We as humans have dramatically changed the earth’s surface in the last 150 years. Changes in global land use has lead to more and larger urban centers, thousands of square miles of subsistence and commercial agriculture, the loss of millions of square miles of forest, and much more. These land use changes can and have had detrimental effects on the environment and its ability to supply and service our constantly growing population. Among these detrimental effects are: changes to the atmospheric composition, disruption of ecosystems, biodiversity loss, and the degradation of soil and water.
Food production is one of the biggest environmental concerns because of the large amount of land it uses-croplands and pastures cover about 40% of the earth’s surface-and the resource intensive nature of modern agriculture. Agriculture has changed and grown substantially in the last 40 years. Cropland area has grown by about 12% while fertilizer use has increased by 700%. This can be at least partially attributed to the “Green Revolution” which promoted the use of fertilizers and machinery to increase crop yield.  While these changes have lead to increased crop yield-global grain production has roughly doubled in the last 10 or 20 years-they also have devastating effects on the environment.
Land use also greatly affects the hydrologic cycle. The over use of fertilizers leads to damaging run off that both degrades water quality locally and downstream as well as causing algal blooms and “dead zones”-when the fertilizer reaches the ocean it causes a boom in algae growth, the algae use all the oxygen in the water and nothing else can survive there, thousands of fish wash up on the shore dead during these blooms.
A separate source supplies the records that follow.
-- ==== Sys2Proof/Machine/Assembler.lean ====
section
/-! DEFINITION. The assembler syntax of a host program (30_encoding.md R77) and its pseudo-instructions (R78): a line, the host
operations it stands for, and the reading of a line's text. Text is a list of 8-bit character codes (00_scope.md R11). -/

namespace Sys2Proof.Machine

/-- One line of a host program: the forms of R77, then the pseudo-instructions of R78. -/
inductive Line where
  | cmd (i : Instr)
  | wr (r : Reg) (v : Nat)
  | rd (r : Reg)
  | wra (a : ArrId) (i v : Nat)
  | rda (a : ArrId) (i : Nat)
  | clrbuf (n : Nat)
  | setvin (cs : List Byte)
  | setoid (bs : List Nat)
  | setdata (bs : List Nat)
  | putbits (len off v : Nat)
  | putwide (len off v : Nat)
  | era2opt
deriving DecidableEq, Repr

/-- The id of an array (R30). -/
def ArrId.id : ArrId → Nat
  | .src => 0
  | .vin => 1
  | .oid => 2
  | .data => 3
  | .buf => 4

/-- The issue of a command, `RegWrite(0x00, w)` (R34). -/
def issueEvent (i : Instr) : Event := .regWrite (Reg.number .cmd) (encode i).toNat

/-- Array writes at consecutive indices from `i`. -/
def arrEvents (a : ArrId) : Nat → List Nat → List Event
  | _, [] => []
  | i, v :: vs => .arrWrite (ArrId.id a) i v :: arrEvents a (i + 1) vs

/-- The bytes that PUTBITS writes to SRC: `v` itself for a length up to 8, else `v[L-1-8k : L-8-8k]` for each k (R78). -/
def putbitsBytes (len v : Nat) : List Nat :=
  if len ≤ 8 then [v] else (List.range (len / 8)).map (fun k => v / 2 ^ (len - 8 - 8 * k) % 2 ^ 8)

/-- The host operations a line stands for (R77, R78). `resBits` is the value the host last read from RES_BITS, which
ERA2OPT uses. -/
def Line.events (resBits : Nat) : Line → List Event
  | .cmd i => [issueEvent i]
  | .wr r v => [.regWrite (Reg.number r) v]
  | .rd r => [.regRead (Reg.number r)]
  | .wra a i v => [.arrWrite (ArrId.id a) i v]
  | .rda a i => [.arrRead (ArrId.id a) i]
  | .clrbuf n => arrEvents .buf 0 (List.replicate n 0)
  | .setvin cs => arrEvents .vin 0 (cs.map BitVec.toNat)
  | .setoid bs => .regWrite (Reg.number .oidLen) bs.length :: arrEvents .oid 0 bs
  | .setdata bs => .regWrite (Reg.number .dataLen) bs.length :: arrEvents .data 0 bs
  | .putbits len off v => arrEvents .src 0 (putbitsBytes len v) ++ [issueEvent (.encbits len off)]
  | .putwide len off v => [.regWrite (Reg.number .wide) v, issueEvent (.encwide len off)]
  | .era2opt =>
    .regWrite (Reg.number .optPresent) 1 :: .regWrite (Reg.number .oidLen) 3
      :: (arrEvents .oid 0 [1, 4, 1] ++ [.regWrite (Reg.number .dataLen) ((resBits + 7) / 8)])

/-! ## Text (log 15) -/

/-- The codes of a text (R11). -/
def ascii (t : String) : List Byte := t.toList.map (fun c => BitVec.ofNat 8 c.toNat)

/-- The pieces of a line's text. A quoted character is the number of its code (R77). -/
inductive Token where
  | word (w : List Byte)
  | num (n : Nat)
  | text (t : List Byte)
  | comma
  | opens
  | closes
deriving DecidableEq, Repr

/-- Where the reading of a line stands: in a word, in a quoted text, or in a quoted character. -/
inductive LexState where
  | plain (acc : List Byte)
  | inText (acc : List Byte)
  | charStart
  | charEnd (c : Byte)
deriving DecidableEq, Repr

/-- The value of a digit, in base 10 or 16. -/
def digit (base : Nat) (c : Byte) : Option Nat :=
  let n := c.toNat
  let d := if 0x30 ≤ n ∧ n ≤ 0x39 then n - 0x30
    else if 0x41 ≤ n ∧ n ≤ 0x46 then n - 0x41 + 10
    else if 0x61 ≤ n ∧ n ≤ 0x66 then n - 0x61 + 10
    else 16
  if d < base then some d else none

/-- Digits read on from a value. -/
def digits (base : Nat) : Nat → List Byte → Option Nat
  | n, [] => some n
  | n, c :: cs =>
    match digit base c with
    | some d => digits base (n * base + d) cs
    | none => none

/-- A number, decimal or hexadecimal with a `0x` before it (R77). -/
def number (w : List Byte) : Option Nat :=
  match w with
  | [] => none
  | 0x30 :: 0x78 :: c :: cs => digits 16 0 (c :: cs)
  | w => digits 10 0 w

/-- A finished word put before the tokens that follow it; nothing for an empty one. -/
def flush (acc : List Byte) (ts : List Token) : List Token :=
  match acc with
  | [] => ts
  | w => (match number w with | some n => Token.num n | none => Token.word w) :: ts

/-- A letter, a digit or the underscore. -/
def isWordCode (c : Byte) : Bool :=
  let n := c.toNat
  (decide (0x30 ≤ n) && decide (n ≤ 0x39)) || (decide (0x41 ≤ n) && decide (n ≤ 0x5A))
    || (decide (0x61 ≤ n) && decide (n ≤ 0x7A)) || decide (n = 0x5F)

/-- The tokens of a line; a `;` starts a comment (R77). -/
def lex : LexState → List Byte → Option (List Token)
  | .plain acc, [] => some (flush acc [])
  | .plain acc, c :: cs =>
    if c = 0x3B then some (flush acc [])
    else if c = 0x20 ∨ c = 0x09 then (lex (.plain []) cs).map (flush acc)
    else if c = 0x2C then (lex (.plain []) cs).map (fun ts => flush acc (.comma :: ts))
    else if c = 0x5B then (lex (.plain []) cs).map (fun ts => flush acc (.opens :: ts))
    else if c = 0x5D then (lex (.plain []) cs).map (fun ts => flush acc (.closes :: ts))
    else if c = 0x22 then (lex (.inText []) cs).map (flush acc)
    else if c = 0x27 then (lex .charStart cs).map (flush acc)
    else if isWordCode c then lex (.plain (acc ++ [c])) cs
    else none
  | .inText acc, c :: cs =>
    if c = 0x22 then (lex (.plain []) cs).map (fun ts => .text acc :: ts) else lex (.inText (acc ++ [c])) cs
  | .charStart, c :: cs => lex (.charEnd c) cs
  | .charEnd k, c :: cs => if c = 0x27 then (lex (.plain []) cs).map (fun ts => .num k.toNat :: ts) else none
  | _, [] => none

/-- Numbers with commas between them. -/
def numbers : List Token → Option (List Nat)
  | [] => some []
  | [.num n] => some [n]
  | .num n :: .comma :: ts =>
    match numbers ts with
    | some (m :: ms) => some (n :: m :: ms)
    | _ => none
  | _ => none

/-- The registers by the names of R21. -/
def regNames : List (List Byte × Reg) :=
  [(ascii "CMD", .cmd), (ascii "STATUS", .status), (ascii "CAUSE", .cause),
   (ascii "CAUSE_INDEX", .causeIndex), (ascii "RES_OFFSET", .resOffset), (ascii "RES_BITS", .resBits),
   (ascii "RES_BYTES", .resBytes), (ascii "RES_CODE", .resCode), (ascii "WIDE", .wide),
   (ascii "MASK", .mask), (ascii "VERSION", .version), (ascii "OPT_PRESENT", .optPresent),
   (ascii "OID_LEN", .oidLen), (ascii "DATA_LEN", .dataLen), (ascii "MSGID", .msgid),
   (ascii "CTRL_AUTO", .ctrlAuto), (ascii "CTRL_TEST", .ctrlTest), (ascii "CTRL_TRUST", .ctrlTrust),
   (ascii "VTYPE", .vtype), (ascii "PROP", .prop), (ascii "TIMESTAMP", .timestamp),
   (ascii "LAT", .lat), (ascii "LON", .lon), (ascii "DIR", .dir),
   (ascii "N1_PRESENT", .n1Present), (ascii "N1_DLAT", .n1Dlat), (ascii "N1_DLON", .n1Dlon),
   (ascii "N2_PRESENT", .n2Present), (ascii "N2_DLAT", .n2Dlat), (ascii "N2_DLON", .n2Dlon),
   (ascii "PAX_PRESENT", .paxPresent), (ascii "PAX", .pax), (ascii "ERA_SEVERE", .eraSevere),
   (ascii "ERA_DIAG_PRESENT", .eraDiagPresent), (ascii "ERA_DIAG_PRES", .eraDiagPres), (ascii "ERA_DIAG_VAL", .eraDiagVal),
   (ascii "ERA_CRASH_PRESENT", .eraCrashPresent), (ascii "ERA_CRASH_PRES", .eraCrashPres), (ascii "ERA_CRASH_VAL", .eraCrashVal)]

/-- The arrays by the names of R30. -/
def arrNames : List (List Byte × ArrId) :=
  [(ascii "SRC", .src), (ascii "VIN", .vin), (ascii "OID", .oid), (ascii "DATA", .data), (ascii "BUF", .buf)]

/-- The entry of a name. -/
def named {α : Type} (names : List (List Byte × α)) (w : List Byte) : Option α :=
  match names.find? (fun p => decide (p.1 = w)) with
  | some p => some p.2
  | none => none

/-- A command line whose operands fit the word. -/
def fitting (i : Instr) : Option Line := if i.wf then some (.cmd i) else none

/-- The lines whose operands are numbers. The model's choices (log 15): SETOID and SETDATA may have no bytes at all, and then
write the length 0 and nothing else, where R78 does not say whether n = 0 is a form; and a quoted character may stand for any
number, and a number for the character of ALNUM. -/
def numericLine (w : List Byte) (ns : List Nat) : Option Line :=
  if w = ascii "ENCBITS" then match ns with | [l, off] => fitting (.encbits l off) | _ => none
  else if w = ascii "ENCWIDE" then match ns with | [l, off] => fitting (.encwide l off) | _ => none
  else if w = ascii "ALNUM" then
    match ns with | [c] => if c < 2 ^ 8 then some (.cmd (.alnum (BitVec.ofNat 8 c))) else none | _ => none
  else if w = ascii "ENCMSD" then match ns with | [] => some (.cmd .encmsd) | _ => none
  else if w = ascii "ENCERA" then match ns with | [] => some (.cmd .encera) | _ => none
  else if w = ascii "MAPDIAG" then match ns with | [] => some (.cmd .mapdiag) | _ => none
  else if w = ascii "MAPCRASH" then match ns with | [] => some (.cmd .mapcrash) | _ => none
  else if w = ascii "CLRBUF" then
    match ns with | [] => some (.clrbuf bufBytes) | [n] => some (.clrbuf n) | _ => none
  else if w = ascii "SETOID" then some (.setoid ns)
  else if w = ascii "SETDATA" then some (.setdata ns)
  else if w = ascii "PUTBITS" then
    match ns with
    | [l, off, v] =>
      if (l ≤ 8 ∨ l = 16 ∨ l = 24 ∨ l = 32) ∧ (Instr.encbits l off).wf then some (.putbits l off v) else none
    | _ => none
  else if w = ascii "PUTWIDE" then
    match ns with
    | [l, off, v] => if (Instr.encwide l off).wf then some (.putwide l off v) else none
    | _ => none
  else if w = ascii "ERA2OPT" then match ns with | [] => some .era2opt | _ => none
  else none

/-- The line that tokens stand for. The model's choice (log 15): a text with no tokens, a blank line or one that holds only a
comment, stands for no line, as an ill-formed one does; R77 is silent on it. -/
def lineOf (ts : List Token) : Option Line :=
  match ts with
  | [.word w, .word n] =>
    if w = ascii "RD" then (named regNames n).map (fun r => .rd r) else none
  | [.word w, .word n, .comma, .num v] =>
    if w = ascii "WR" then (named regNames n).map (fun r => .wr r v) else none
  | [.word w, .word n, .opens, .num i, .closes, .comma, .num v] =>
    if w = ascii "WRA" then (named arrNames n).map (fun a => .wra a i v) else none
  | [.word w, .word n, .opens, .num i, .closes] =>
    if w = ascii "RDA" then (named arrNames n).map (fun a => .rda a i) else none
  | [.word w, .text t] =>
    if w = ascii "SETVIN" ∧ t.length = vinLen then some (.setvin t) else none
  | .word w :: rest =>
    match numbers rest with
    | some ns => numericLine w ns
    | none => none
  | _ => none

/-- The line of a text, if it is one (R77); a blank text and a bare comment are none (log 15). -/
def readLine (t : List Byte) : Option Line :=
  match lex (.plain []) t with
  | some ts => lineOf ts
  | none => none

end Sys2Proof.Machine
end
Agriculture accounts for 85% of global water consumption and a lot of that water is being pumped unsustainably from underground sources. Some of these sources have salt in the water which ends up on the soil when the crops are irrigated. This salinizes-think salt-the soil and makes it impossible to grow anything there. Deforestation, increased impervious surfaces like roads and parking lots, and urbanization also degrade water quality and disrupt the hydrologic cycle.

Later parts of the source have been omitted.